▶ **Data records**
/-- `reply` writes `link` only. -/
@[simp] theorem State.reply_keeps (k : Byte) (st : Status) (d : ReplyData) :
    (s.reply k st d).now = s.now ∧ (s.reply k st d).free = s.free ∧ (s.reply k st d).phase = s.phase ∧
    (s.reply k st d).scanStep = s.scanStep ∧ (s.reply k st d).scanWork = s.scanWork ∧
    (s.reply k st d).supplyWarning = s.supplyWarning ∧ (s.reply k st d).clock = s.clock ∧
    (s.reply k st d).cards = s.cards ∧ (s.reply k st d).check = s.check ∧ (s.reply k st d).recovery = s.recovery ∧
    (s.reply k st d).fare = s.fare ∧ (s.reply k st d).aisle = s.aisle ∧ (s.reply k st d).drive = s.drive ∧
    (s.reply k st d).journal = s.journal ∧ (s.reply k st d).store = s.store ∧ (s.reply k st d).station = s.station ∧
    (s.reply k st d).loader = s.loader ∧ (s.reply k st d).settings = s.settings ∧
    (s.reply k st d).pending = s.pending := by
  and_intros <;> rfl

/-- `answer` writes `link` only. -/
@[simp] theorem State.answer_keeps (k : Byte) (st : Status) :
    (s.answer k st).now = s.now ∧ (s.answer k st).free = s.free ∧ (s.answer k st).phase = s.phase ∧
    (s.answer k st).scanStep = s.scanStep ∧ (s.answer k st).scanWork = s.scanWork ∧
    (s.answer k st).supplyWarning = s.supplyWarning ∧ (s.answer k st).clock = s.clock ∧
    (s.answer k st).cards = s.cards ∧ (s.answer k st).check = s.check ∧ (s.answer k st).recovery = s.recovery ∧
    (s.answer k st).fare = s.fare ∧ (s.answer k st).aisle = s.aisle ∧ (s.answer k st).drive = s.drive ∧
    (s.answer k st).journal = s.journal ∧ (s.answer k st).store = s.store ∧ (s.answer k st).station = s.station ∧
    (s.answer k st).loader = s.loader ∧ (s.answer k st).settings = s.settings ∧
    (s.answer k st).pending = s.pending := by
  and_intros <;> rfl

/-- `dropFrame` writes `link` only. -/
@[simp] theorem State.dropFrame_keeps :
    (s.dropFrame).now = s.now ∧ (s.dropFrame).free = s.free ∧ (s.dropFrame).phase = s.phase ∧
    (s.dropFrame).scanStep = s.scanStep ∧ (s.dropFrame).scanWork = s.scanWork ∧
    (s.dropFrame).supplyWarning = s.supplyWarning ∧ (s.dropFrame).clock = s.clock ∧ (s.dropFrame).cards = s.cards ∧
    (s.dropFrame).check = s.check ∧ (s.dropFrame).recovery = s.recovery ∧ (s.dropFrame).fare = s.fare ∧
    (s.dropFrame).aisle = s.aisle ∧ (s.dropFrame).drive = s.drive ∧ (s.dropFrame).journal = s.journal ∧
    (s.dropFrame).store = s.store ∧ (s.dropFrame).station = s.station ∧ (s.dropFrame).loader = s.loader ∧
    (s.dropFrame).settings = s.settings ∧ (s.dropFrame).pending = s.pending := by
  and_intros <;> rfl

/-- `takeByte` writes `link` only. -/
@[simp] theorem State.takeByte_keeps (b : Byte) :
    (s.takeByte b).now = s.now ∧ (s.takeByte b).free = s.free ∧ (s.takeByte b).phase = s.phase ∧
    (s.takeByte b).scanStep = s.scanStep ∧ (s.takeByte b).scanWork = s.scanWork ∧
    (s.takeByte b).supplyWarning = s.supplyWarning ∧ (s.takeByte b).clock = s.clock ∧
    (s.takeByte b).cards = s.cards ∧ (s.takeByte b).check = s.check ∧ (s.takeByte b).recovery = s.recovery ∧
    (s.takeByte b).fare = s.fare ∧ (s.takeByte b).aisle = s.aisle ∧ (s.takeByte b).drive = s.drive ∧
    (s.takeByte b).journal = s.journal ∧ (s.takeByte b).store = s.store ∧ (s.takeByte b).station = s.station ∧
    (s.takeByte b).loader = s.loader ∧ (s.takeByte b).settings = s.settings ∧ (s.takeByte b).pending = s.pending := by
  and_intros <;> rfl

/-- `onSession` writes `cards` only. -/
@[simp] theorem State.onSession_keeps (r : Reader) (f : Session → Session) :
    (s.onSession r f).now = s.now ∧ (s.onSession r f).free = s.free ∧ (s.onSession r f).phase = s.phase ∧
    (s.onSession r f).scanStep = s.scanStep ∧ (s.onSession r f).scanWork = s.scanWork ∧
    (s.onSession r f).supplyWarning = s.supplyWarning ∧ (s.onSession r f).clock = s.clock ∧
    (s.onSession r f).link = s.link ∧ (s.onSession r f).check = s.check ∧ (s.onSession r f).recovery = s.recovery ∧
    (s.onSession r f).fare = s.fare ∧ (s.onSession r f).aisle = s.aisle ∧ (s.onSession r f).drive = s.drive ∧
    (s.onSession r f).journal = s.journal ∧ (s.onSession r f).store = s.store ∧
    (s.onSession r f).station = s.station ∧ (s.onSession r f).loader = s.loader ∧
    (s.onSession r f).settings = s.settings ∧ (s.onSession r f).pending = s.pending := by
  and_intros <;> rfl

/-- What `onSession` writes. -/
@[simp] theorem State.onSession_session (r : Reader) (f : Session → Session) :
    (s.onSession r f).session r = f (s.session r) := by
  cases r <;> rfl

/-- `send` writes `cards` only. -/
@[simp] theorem State.send_keeps (r : Reader) (e : Exchange) :
    (s.send r e).now = s.now ∧ (s.send r e).free = s.free ∧ (s.send r e).phase = s.phase ∧
    (s.send r e).scanStep = s.scanStep ∧ (s.send r e).scanWork = s.scanWork ∧
    (s.send r e).supplyWarning = s.supplyWarning ∧ (s.send r e).clock = s.clock ∧ (s.send r e).link = s.link ∧
    (s.send r e).check = s.check ∧ (s.send r e).recovery = s.recovery ∧ (s.send r e).fare = s.fare ∧
    (s.send r e).aisle = s.aisle ∧ (s.send r e).drive = s.drive ∧ (s.send r e).journal = s.journal ∧
    (s.send r e).store = s.store ∧ (s.send r e).station = s.station ∧ (s.send r e).loader = s.loader ∧
    (s.send r e).settings = s.settings ∧ (s.send r e).pending = s.pending := by
  and_intros <;> rfl

/-- `followReaders` writes `cards` only. -/
@[simp] theorem State.followReaders_keeps :
    (s.followReaders).now = s.now ∧ (s.followReaders).free = s.free ∧ (s.followReaders).phase = s.phase ∧
    (s.followReaders).scanStep = s.scanStep ∧ (s.followReaders).scanWork = s.scanWork ∧
    (s.followReaders).supplyWarning = s.supplyWarning ∧ (s.followReaders).clock = s.clock ∧
    (s.followReaders).link = s.link ∧ (s.followReaders).check = s.check ∧ (s.followReaders).recovery = s.recovery ∧
    (s.followReaders).fare = s.fare ∧ (s.followReaders).aisle = s.aisle ∧ (s.followReaders).drive = s.drive ∧
    (s.followReaders).journal = s.journal ∧ (s.followReaders).store = s.store ∧
    (s.followReaders).station = s.station ∧ (s.followReaders).loader = s.loader ∧
    (s.followReaders).settings = s.settings ∧ (s.followReaders).pending = s.pending := by
  and_intros <;> rfl

/-- `setSightings` writes `check` only. -/
@[simp] theorem State.setSightings_keeps (xs : List Sighting) :
    (s.setSightings xs).now = s.now ∧ (s.setSightings xs).free = s.free ∧ (s.setSightings xs).phase = s.phase ∧
    (s.setSightings xs).scanStep = s.scanStep ∧ (s.setSightings xs).scanWork = s.scanWork ∧
    (s.setSightings xs).supplyWarning = s.supplyWarning ∧ (s.setSightings xs).clock = s.clock ∧
    (s.setSightings xs).link = s.link ∧ (s.setSightings xs).cards = s.cards ∧
    (s.setSightings xs).recovery = s.recovery ∧ (s.setSightings xs).fare = s.fare ∧
    (s.setSightings xs).aisle = s.aisle ∧ (s.setSightings xs).drive = s.drive ∧
    (s.setSightings xs).journal = s.journal ∧ (s.setSightings xs).store = s.store ∧
    (s.setSightings xs).station = s.station ∧ (s.setSightings xs).loader = s.loader ∧
    (s.setSightings xs).settings = s.settings ∧ (s.setSightings xs).pending = s.pending := by
  and_intros <;> rfl

/-- `Journal.testHeld` writes `staging` only, entry by entry. -/
@[simp] theorem Journal.testHeld_keeps (p : RecoveryEntry → Bool) (j : Journal) :
    (j.testHeld p).staging.length = j.staging.length ∧ (j.testHeld p).reservations = j.reservations ∧
    (j.testHeld p).waiting = j.waiting ∧ (j.testHeld p).nextSeq = j.nextSeq ∧
    (j.testHeld p).newestAssigned = j.newestAssigned ∧ (j.testHeld p).newestProgrammed = j.newestProgrammed ∧
    (j.testHeld p).floor = j.floor ∧ (j.testHeld p).sectors = j.sectors ∧ (j.testHeld p).writePos = j.writePos ∧
    (j.testHeld p).positions = j.positions ∧ (j.testHeld p).eraseWork = j.eraseWork := by
  simp [Journal.testHeld]

/-- A staging entry changes only in the Recovery List entry held with it, and asks for the same operation. -/
@[simp] theorem StagingEntry.testHeld_action (p : RecoveryEntry → Bool) (e : StagingEntry) :
    (e.testHeld p).action = e.action := by
  cases e <;> rfl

▶ **Description of the task**
Reproduce exactly the stretch of the material above that starts at the line with "(s.dropFrame).now = s.now" and ends at the line with "(s.dropFrame).scanStep = s.scanStep", both included, and nothing else.

▶ **Answer section**
    (s.dropFrame).now = s.now ∧ (s.dropFrame).free = s.free ∧ (s.dropFrame).phase = s.phase ∧
    (s.dropFrame).scanStep = s.scanStep ∧ (s.dropFrame).scanWork = s.scanWork ∧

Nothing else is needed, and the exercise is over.